Using the entries below, output each line exactly from the first through the one that contains "DEFINITION. What the".

┌─ Input for this task

-- ==== Sys2Proof/Decode.lean ====
section
/-! DEFINITION. The decoder: the 31 bits of a slot without its stop bit are read as an instruction, or refused by
name, by the slot frame and forms of R103 and the opcode map of R107. The encoder is written from the same fields. -/

namespace Sys2Proof

/-- Why the decoder refuses a slot (R108). -/
inductive Reject where
  /-- No instruction has this OP. -/
  | opcode
  /-- The OP is assigned, but no instruction has these FN, F or required-zero fields. -/
  | function
  deriving DecidableEq, Repr

/-- The `n` bits of `w` from bit `lo`. -/
def cut (w lo n : Nat) : Nat := w / 2 ^ lo % 2 ^ n

/-- A field of the slot as bits. -/
def fld (w lo n : Nat) : BitVec n := BitVec.ofNat n (cut w lo n)

/-- One bit of the slot. -/
def flag (w lo : Nat) : Bool := cut w lo 1 == 1

/-- A source field: its mode bit and its six bits (R104). -/
def src (w mode lo : Nat) : Src := ⟨flag w mode, fld w lo 6⟩

/-- A field put in its place. -/
def pFld {n : Nat} (v : BitVec n) (lo : Nat) : Nat := v.toNat * 2 ^ lo

/-- A bit put in its place. -/
def pFlag (b : Bool) (lo : Nat) : Nat := b.toNat * 2 ^ lo

/-- A source put in its place. -/
def pSrc (s : Src) (mode lo : Nat) : Nat := pFlag s.m mode + pFld s.f lo
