-- ==== Sys2Proof/Machine/State.lean ====
section
/-! DEFINITION. What the device holds: every piece of state the spec names, as plain data. Per-core, per-context,
per-array and per-sector storage is held in sparse maps, whose reset value is read where nothing is listed. -/

namespace Sys2Proof.Machine

/-- Why a run stops with a fault. -/
inductive Fault where
  /-- Raised by `step` when the agenda's head is a slot instruction and no event, or an event of a part the device does not
  have: such an agenda describes nothing the surroundings of the device can do. Safe: the model stops where no device could be. -/
  | agendaMalformed
  deriving DecidableEq, Repr

/-- Why an instruction is refused. -/
inductive Refusal where
  /-- Raised by the dispatcher for a row of the table that has no meaning yet. Safe: the model stops. -/
  | notModelled (mnemonic : String)
  deriving DecidableEq, Repr

/-- A unit class (R107). -/
inductive Cls where
  | a | m | v | c | p | l | k | none
  deriving DecidableEq, Repr

/-- Where a result in flight is written (R96, R99, R186). `fl` carries flags only. -/
inductive Dest where
  | none
  | s (r : Nat)
  | v (r : Nat)
  | p (r : Nat)
  | ctl (n : Nat)
  deriving DecidableEq, Repr

/-- A result in flight, an entry of the flight record (R99): `left` schedule times remain of `lat`. -/
structure InFlight where
  left : Nat
  lat : Nat
  dest : Dest
  latch : Option Nat
  val : Vec
  mask : Pred
  flags : BitVec 5
  deriving DecidableEq, Repr

/-- The active loop (R100): remaining iterations, iteration, body start, body length in bundles, ring register,
and how many bundles of the body this iteration has issued. -/
structure Loop where
  rem : Word
  i : Word
  start : Word
  b : Nat
  ring : Word
  pos : Nat
  deriving DecidableEq, Repr

/-- An open containment region (R161): the snapshot of `s1`-`s31` and FFLAGS, the handler and the D code. -/
structure Region where
  regs : Map Word
  fflags : BitVec 5
  handler : Word
  d : Nat
  deriving DecidableEq, Repr

/-- A binding of a region to a sync object (R71, R151). -/
structure Binding where
  base : Word
  len : Word
  obj : Word
  deriving DecidableEq, Repr

/-- Random-bit queue and generator of a context (R134, R136): at most four words, oldest first. -/
structure Rand where
  key : Word
  ctr : Word
  words : List (BitVec 2048)
  deriving DecidableEq, Repr

/-- What a logged global operation does when it is performed (R147). -/
inductive LogOp where
  | load | store | vload | vstore | gather | scatter
  | amo (op : BitVec 3) | vamo (op : BitVec 2)
  | cinv | cwb
  | rel (scope : Nat)
  | acqRead | bwaitRead
  | binit | barrive (release : Bool) | bxpect
  deriving DecidableEq, Repr

/-- An entry of the operand log (R147, R148). `d` is the destination; `cmp` the compare value of a cas or the
second count of an EXPECT; `cause` is nonzero while the entry is faulted. -/
structure LogEntry where
  num : Nat
  op : LogOp
  addr : Word
  data : Vec
  offs : Vec
  cmp : Word
  mask : Pred
  d : Dest
  blocking : Bool
  cause : Byte
  word : BitVec 32
  deriving DecidableEq, Repr
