/-- Word `n` of a key (R133). -/
def randWord (key n : Word) : BitVec 2048 :=
  let base := mixWord (key ^^^ (n * 0xc2b7_4e93_5a1d_f6e5))
  BitVec.ofNat 2048 (packNat 16 (fun j =>
    ((mixWord (base + BitVec.ofNat 64 j * 0x3d4a_9c61_b7e2_58f3)) >>> 48).toNat) 128)

/-- Whether a context's generator appends a word: it has room, at one word in a cycle, and begins in the cycle after its state was set
(R134). -/
def State.wantsRandom (s : State) (core x : Nat) : Bool :=
  let c := s.ctx core x
  c.task.isSome && decide (c.rand.words.length < 4) && decide (c.randAt < s.cycle)

/-- GENERATOR_APPEND (R134). -/
def execGeneratorAppend (core x : Nat) (s : State) : Out :=
  .next (if s.wantsRandom core x then s.updCtx core x (fun c => { c with
    rand := { c.rand with words := c.rand.words ++ [randWord c.rand.key c.rand.ctr], ctr := c.rand.ctr + 1 },
    randAt := s.cycle }) else s)

/-- The rank of a fault's source among faults detected in one cycle (R326). One of the context itself comes before those of its
units and engines (a choice of the model: assumption 147). -/
def Pending.rank (p : Pending) : Nat :=
  match p.src with
  | 10 => 0
  | 9 => 8
  | 8 => 9 + p.snum
  | n => n

/-- Whether a pending fault is delivered before another (R326). -/
def Pending.before (p q : Pending) : Bool := decide (p.seen < q.seen) || (p.seen == q.seen && decide (p.rank < q.rank))

/-- The pending fault to deliver first (R326). -/
def firstPending : List Pending → Option Pending
  | [] => none
  | p :: t =>
    match firstPending t with
    | none => some p
    | some q => if q.before p then some q else some p

/-- Whether a task's started matrix instruction waits on a stream that a fault has halted: such a task is not taken until the
stream resumes (R333). -/
def State.stuck (s : State) (core x : Nat) : Bool :=
  (s.core core).matrix.any (fun m => m.x == x && m.entry.streams.any (fun k => ((s.ctx core x).stream k).halt))

/-- Whether a stopped victim runs on because its save cannot be completed before a stream of its own resumes (R333). -/
def State.runsOn (s : State) (core x : Nat) : Bool :=
  (s.ctx core x).save != .stopped 1 && (s.ctx core x).save.halted && s.stuck core x

/-- Whether a late fault of a context is to be delivered now: it is outside its handler and may still run (R326). -/
def State.lateReady (s : State) (core x : Nat) : Bool :=
  let c := s.ctx core x
  c.task.isSome && !c.pending.isEmpty && !c.hnd && !c.save.halted

/-- LATE_FAULT_DELIVERY (R326): the oldest pending fault traps, with EPC the bundle that would issue next. -/
def execLateFaultDelivery (core x : Nat) (s : State) : Out :=
  if !s.lateReady core x then .next s
  else match firstPending (s.ctx core x).pending with
    | none => .next s
    | some p =>
      let s := s.updCtx core x (fun c => { c with pending := c.pending.erase p })
      .next (s.enterTrap core x { cause := p.cause, late := true, src := p.src, snum := p.snum, info := p.info,
                                  emask := 0, epc := (s.ctx core x).pc } true)

/-! ## The operand log -/

/-- The physical sectors that a logged access touches, where its addresses can be translated now. -/
def State.entryPlaces (s : State) (core x : Nat) (e : LogEntry) : List (Nat × Nat) :=
  match e.op with
  | .cinv | .cwb => (s.regionPieces core x e.addr e.cmp.toNat).1.map (fun p => (p.1 / 64, (p.1 + p.2 - 1) / 64))
  | _ => s.sectorPlaces core x e.sectors

/-- Whether an access shares a sector with an earlier push to a write stream that is still to be written, by its virtual addresses
or by where these lie now (R68, R158). -/
def State.behindPush (s : State) (core x : Nat) (e : LogEntry) : Bool :=
  let p := (s.ctx core x).undrained e.num
  shareSector p e.sectors || shareSector (s.sectorPlaces core x p) (s.entryPlaces core x e)

/-- Whether two accesses of a context share a sector, by its virtual addresses or by where these lie now (R68, R148). -/
def State.entriesMeet (s : State) (core x : Nat) (e f : LogEntry) : Bool :=
  shareSector e.sectors f.sectors || shareSector (s.entryPlaces core x e) (s.entryPlaces core x f)

/-- Whether a log entry can be performed: it is not faulted, no earlier access of its context touches one of its sectors, a
push to a write stream among them, and a release has its bound accesses behind it (R68, R72, R148, R158). -/
def State.entryReady (s : State) (core x i : Nat) : Bool :=
  let c := s.ctx core x
  match c.log[i]? with
  | none => false
  | some e =>
    e.cause == 0 && !(c.log.take i).any (fun f => s.entriesMeet core x f e) && !s.behindPush core x e &&
      (match e.op with
        | .rel _ => c.regionsDone e.addr e.num
        | .barrive true => c.regionsDone e.addr e.num
        | _ => true)

/-- Takes an entry out of the log. -/
def State.releaseEntry (s : State) (core x num : Nat) : State :=
  s.updCtx core x (fun c => { c with log := c.log.filter (fun e => e.num != num) })

/-- A translation, permission or backing fault of an entry: the entry is kept, to be issued again after the handler
(R148). -/
def State.entryFault (s : State) (core x : Nat) (e : LogEntry) (f : Byte × Word) : State :=
  (s.updCtx core x (fun c => { c with log := c.log.map (fun g => if g.num = e.num then { g with cause := f.1 } else g) })).lateFault
    core x f.1 1 0 f.2 0

/-- A result of a blocking load at its destination (R69, R148). -/
def State.writeDest (s : State) (core x : Nat) (d : Dest) (v : Vec) (mask : Pred) : State :=
  match d with
  | .s r => s.updCtx core x (fun c => c.writeS r (lo64 v))
  | .v r => (s.writeV core x r (mergeLanes mask v (s.readV core x r))).cleanV core x r mask
  | _ => s

/-- Releases an entry and writes what it read, or raises 0x47 where it took poisoned bytes (R32, R162). -/
def State.loaded (s : State) (core x : Nat) (e : LogEntry) (v : Vec) (bad : Bool) : State :=
  let s := s.releaseEntry core x e.num
  if bad then s.poisoned core x 1 0 0 0 else s.writeDest core x e.d v e.mask

/-- The outcome of an access that may fault: what to do with its value, or the entry's fault. -/
def entryAfter {α : Type} (core x : Nat) (e : LogEntry) (r : Except (Byte × Word) α × State)
    (k : α → State → State) : State :=
  match r with
  | (.ok a, t) => k a t
  | (.error f, t) => t.entryFault core x e f

/-- Translates one address for an entry. -/
def State.entryTr (s : State) (core x : Nat) (va : Word) (k : AccessKind) : Except (Byte × Word) Nat × State :=
  match s.translate core (s.asnOf core x) (s.rootOf core x) va k with
  | (.ok pa, s) => (.ok pa, s)
  | (.fault c, s) => (.error (c, va), s)

/-- The addresses of an entry's active lanes, translated one by one in lane order. -/
def State.laneTr (s : State) (core x : Nat) (e : LogEntry) (k : AccessKind) : Except (Byte × Word) (List Nat) × State :=
  s.translateAll core (s.asnOf core x) (s.rootOf core x) k ((activeLanes e.mask).map (laneAddr e.addr e.offs))

/-- The lane `j` of a value replaced. -/
def setLane (v : Vec) (j : Nat) (l : Lane) : Vec := ofLanes (fun i => if i = j then l else lane v i)

/-- A cause raised by an update of a global object: a late fault of the operand log (R63, R153). -/
def State.entryCause (s : State) (core x : Nat) (c : Option Byte) : State :=
  match c with
  | some k => s.lateFault core x k 1 0 0 0
  | none => s

/-- One lane of `vamo` (R144). -/
def vamoLane (op : BitVec 2) (w b : Lane) : Lane :=
  match op.toNat with
  | 0 => w + b
  | 1 => if w.slt b then b else w
  | 2 => BitVec.ofNat 32 (fp32.add .rne w.toNat b.toNat).1
  | _ => b

/-- Four bytes at a physical address at the home slice, with poison. -/
def State.homeLane (s : State) (pa : Nat) : Lane × Bool := let b := s.homeBytes pa 4; (ofBytes 32 b.1, b.2)

/-- What a line operation of `cwb` and `cinv` does to a line of the context's die: its Dirty sectors go to the stack, and
`cinv` then invalidates it unless it is pinned (R150). -/
def State.maintHome (s : State) (inval : Bool) (line : Nat) : State :=
  let s := s.cleanLine line
  if inval && !s.linePinned (homeDie (512 * line)) line then
    { s with l2 := (lineSectors line).foldl (fun m k => merase m k) s.l2, l2use := s.l2use.filter (fun l => l != line) }
  else s

/-- What it does to a line of the other die: an eviction, or only its write-back while it is pinned (R79, R150). -/
def State.maintRemote (s : State) (die line : Nat) : State :=
  if s.linePinned die line then (lineSectors line).foldl (fun s k => s.rdcClean die k) s else s.rdcEvict die line

/-- `cwb` and `cinv` over every line that overlaps a range (R150). -/
def State.maintain (s : State) (core x : Nat) (inval : Bool) (base : Word) (len : Nat) : State :=
  let die := coreDie core
  let r := s.regionPieces core x base len
  let p := r.1
  let s := r.2
  let home := s.l2use.filter (fun l => homeDie (512 * l) == die && overlaps p 512 l)
  let away := (s.rdcLines die).filter (fun l => overlaps p 512 l)
  away.foldl (fun s l => s.maintRemote die l) (home.foldl (fun s l => s.maintHome inval l) s)

/-- The byte ranges an entry accesses, for the watchpoints (R367). -/
def LogEntry.ranges (e : LogEntry) : List (Nat × Nat) :=
  match e.op with
  | .vload => (activeLanes e.mask).map (fun j => (e.addr.toNat + 4 * j, 4))
  | .vstore => (activeLanes e.mask).map (fun j => (e.addr.toNat + 4 * j, 4))
  | .gather | .scatter | .vamo _ => (activeLanes e.mask).map (fun j => ((laneAddr e.addr e.offs j).toNat, 4))
  | .cinv | .cwb => []
  | .bwaitRead | .binit | .barrive _ | .bxpect => [(e.addr.toNat, 16)]
  | _ => [(e.addr.toNat, 8)]

/-- Whether an entry meets a watchpoint of its core: bit 0 watches reads, bit 1 writes (R367). -/
def State.watched (s : State) (core : Nat) (e : LogEntry) : Bool :=
  (List.range 2).any (fun k =>
    let w := mget 0 (s.core core).watch k
    ((w.getLsbD 0 && e.op.reads) || (w.getLsbD 1 && e.op.writes)) &&
      e.ranges.any (fun r => decide (r.1 % 2 ^ 57 < bits w.toNat 56 3 * 8 + 8) && decide (bits w.toNat 56 3 * 8 < r.1 % 2 ^ 57 + r.2)))

/-- The value of an atomic read reaches the bundle that waits for it (R152, R153). -/
def State.syncArrive (s : State) (core x : Nat) (a : Word) (v : Vec) (bad : Bool) : State :=
  if bad then s.poisoned core x 1 0 0 0
  else s.updCtx core x (fun c => match c.blocked with
    | .syncLoad e => if e.addr = a then { c with syncRead := some (a, v) } else c
    | _ => c)

/-- Performs a log entry (R67, R72, R142-R144, R148, R150, R152, R153). -/
def State.performEntry (s : State) (core x : Nat) (e : LogEntry) : State :=
  let rel := fun (s : State) => s.releaseEntry core x e.num
  match e.op with
  | .load => entryAfter core x e (s.globalBytes core x e.addr 8)
      (fun v s => s.loaded core x e (wide (ofBytes 64 v.1)) (v.2.1.any id))
  | .store => entryAfter core x e (s.globalStore core x e.addr (bytesOf (lo64 e.data) 8) []) (fun _ s => rel s)
  | .vload => entryAfter core x e (s.globalBytes core x e.addr 512)
      (fun v s => s.loaded core x e (ofVecBytes v.1)
        ((List.range 512).any (fun i => e.mask.getLsbD (i / 4) && v.2.1.getD i false)))
  | .vstore =>
    let parts := (List.range 8).filter (fun k => clusterOn e.mask k)
    entryAfter core x e
      (s.translateAll core (s.asnOf core x) (s.rootOf core x) .write (parts.map (fun k => e.addr + BitVec.ofNat 64 (64 * k))))
      (fun l s => rel ((parts.zip l).foldl (fun s p =>
        let m := BitVec.ofNat 64 (packNat 1 (fun i => (e.mask.getLsbD (16 * p.1 + i / 4)).toNat) 64)
        s.coreWrite (coreDie core) (p.2 / 64) m (e.data.extractLsb' (512 * p.1) 512)) s))
  | .gather => entryAfter core x e (s.laneTr core x e .read) (fun l s =>
      let die := coreDie core
      let r := ((activeLanes e.mask).zip l).foldl (fun (v : Vec × Bool) p =>
        let k := s.viewSector die (p.2 / 64)
        (setLane v.1 p.1 (k.1.extractLsb' (8 * (p.2 % 64)) 32), v.2 || k.2)) (0, false)
      (l.foldl (fun s pa => s.touchSector die (pa / 64)) s).loaded core x e r.1 r.2)
  | .scatter => entryAfter core x e (s.laneTr core x e .write) (fun l s =>
      rel (((activeLanes e.mask).zip l).foldl (fun s p =>
        let q := pieceOf p.2 (bytesOf (lane e.data p.1) 4) [] (p.2 / 64)
        s.coreWrite (coreDie core) (p.2 / 64) q.1 q.2) s))
  | .amo op => entryAfter core x e (s.entryTr core x e.addr .atomic) (fun pa s =>
      let b := s.homeBytes pa 8
      let w := ofBytes 64 b.1
      (s.homeStore pa (bytesOf (amoWord op w (lo64 e.data) e.cmp) 8)).loaded core x e (wide w) b.2)
  | .vamo op => entryAfter core x e (s.laneTr core x e .atomic) (fun l s =>
      let r := ((activeLanes e.mask).zip l).foldl (fun (v : State × Vec × Bool) p =>
        let w := v.1.homeLane p.2
        (v.1.homeStore p.2 (bytesOf (vamoLane op w.1 (lane e.data p.1)) 4), setLane v.2.1 p.1 w.1, v.2.2 || w.2))
        (s, 0, false)
      r.1.loaded core x e r.2.1 r.2.2)
  | .cinv => rel (s.maintain core x true e.addr e.cmp.toNat)
  | .cwb => rel (s.maintain core x false e.addr e.cmp.toNat)
  | .rel _ => entryAfter core x e (s.entryTr core x e.addr .atomic) (fun pa s =>
      rel ((s.releaseRegions core x e.addr).homeStore pa (bytesOf (lo64 e.data) 8)))
  | .acqRead => entryAfter core x e (s.entryTr core x e.addr .atomic) (fun pa s =>
      let r := s.readHome pa 8
      (rel r.2).syncArrive core x e.addr (wide (ofBytes 64 r.1.1)) r.1.2)
  | .bwaitRead => entryAfter core x e (s.entryTr core x e.addr .atomic) (fun pa s =>
      let r := s.readHome pa 16
      (rel r.2).syncArrive core x e.addr ((s.globalBar pa).setWidth 4096) r.1.2)
  | .binit => entryAfter core x e (s.entryTr core x e.addr .atomic) (fun pa s =>
      rel (s.setGlobalBar pa (e.data.setWidth 128)))
  | .barrive release => entryAfter core x e (s.entryTr core x e.addr .atomic) (fun pa s =>
      let s := if release then s.releaseRegions core x e.addr else s
      if (s.homeBytes pa 16).2 then (rel (s.touchBytes pa 16)).poisoned core x 1 0 0 0
      else
        let r := s.updGlobalBar pa .arrive
        (rel r.1).entryCause core x r.2)
  | .bxpect => entryAfter core x e (s.entryTr core x e.addr .atomic) (fun pa s =>
      if (s.homeBytes pa 16).2 then (rel (s.touchBytes pa 16)).poisoned core x 1 0 0 0
      else
        let r := s.updGlobalBar pa (.expect (lo64 e.data).toNat e.cmp.toNat)
        (rel r.1).entryCause core x r.2)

└─

Solution:
-- ==== Sys2Proof/Decode.lean ====
section
/-! DEFINITION. The decoder: the 31 bits of a slot without its stop bit are read as an instruction, or refused by
name, by the slot frame and forms of R103 and the opcode map of R107. The encoder is written from the same fields. -/

namespace Sys2Proof

/-- Why the decoder refuses a slot (R108). -/
inductive Reject where
  /-- No instruction has this OP. -/
  | opcode
  /-- The OP is assigned, but no instruction has these FN, F or required-zero fields. -/
  | function
  deriving DecidableEq, Repr

/-- The `n` bits of `w` from bit `lo`. -/
def cut (w lo n : Nat) : Nat := w / 2 ^ lo % 2 ^ n

/-- A field of the slot as bits. -/
def fld (w lo n : Nat) : BitVec n := BitVec.ofNat n (cut w lo n)

/-- One bit of the slot. -/
def flag (w lo : Nat) : Bool := cut w lo 1 == 1

/-- A source field: its mode bit and its six bits (R104). -/
def src (w mode lo : Nat) : Src := ⟨flag w mode, fld w lo 6⟩

/-- A field put in its place. -/
def pFld {n : Nat} (v : BitVec n) (lo : Nat) : Nat := v.toNat * 2 ^ lo

/-- A bit put in its place. -/
def pFlag (b : Bool) (lo : Nat) : Nat := b.toNat * 2 ^ lo

/-- A source put in its place. -/
def pSrc (s : Src) (mode lo : Nat) : Nat := pFlag s.m mode + pFld s.f lo
-- ==== Sys2Proof/Machine/State.lean ====
section
/-! DEFINITION. What the device holds: every piece of state the spec names, as plain data. Per-core, per-context,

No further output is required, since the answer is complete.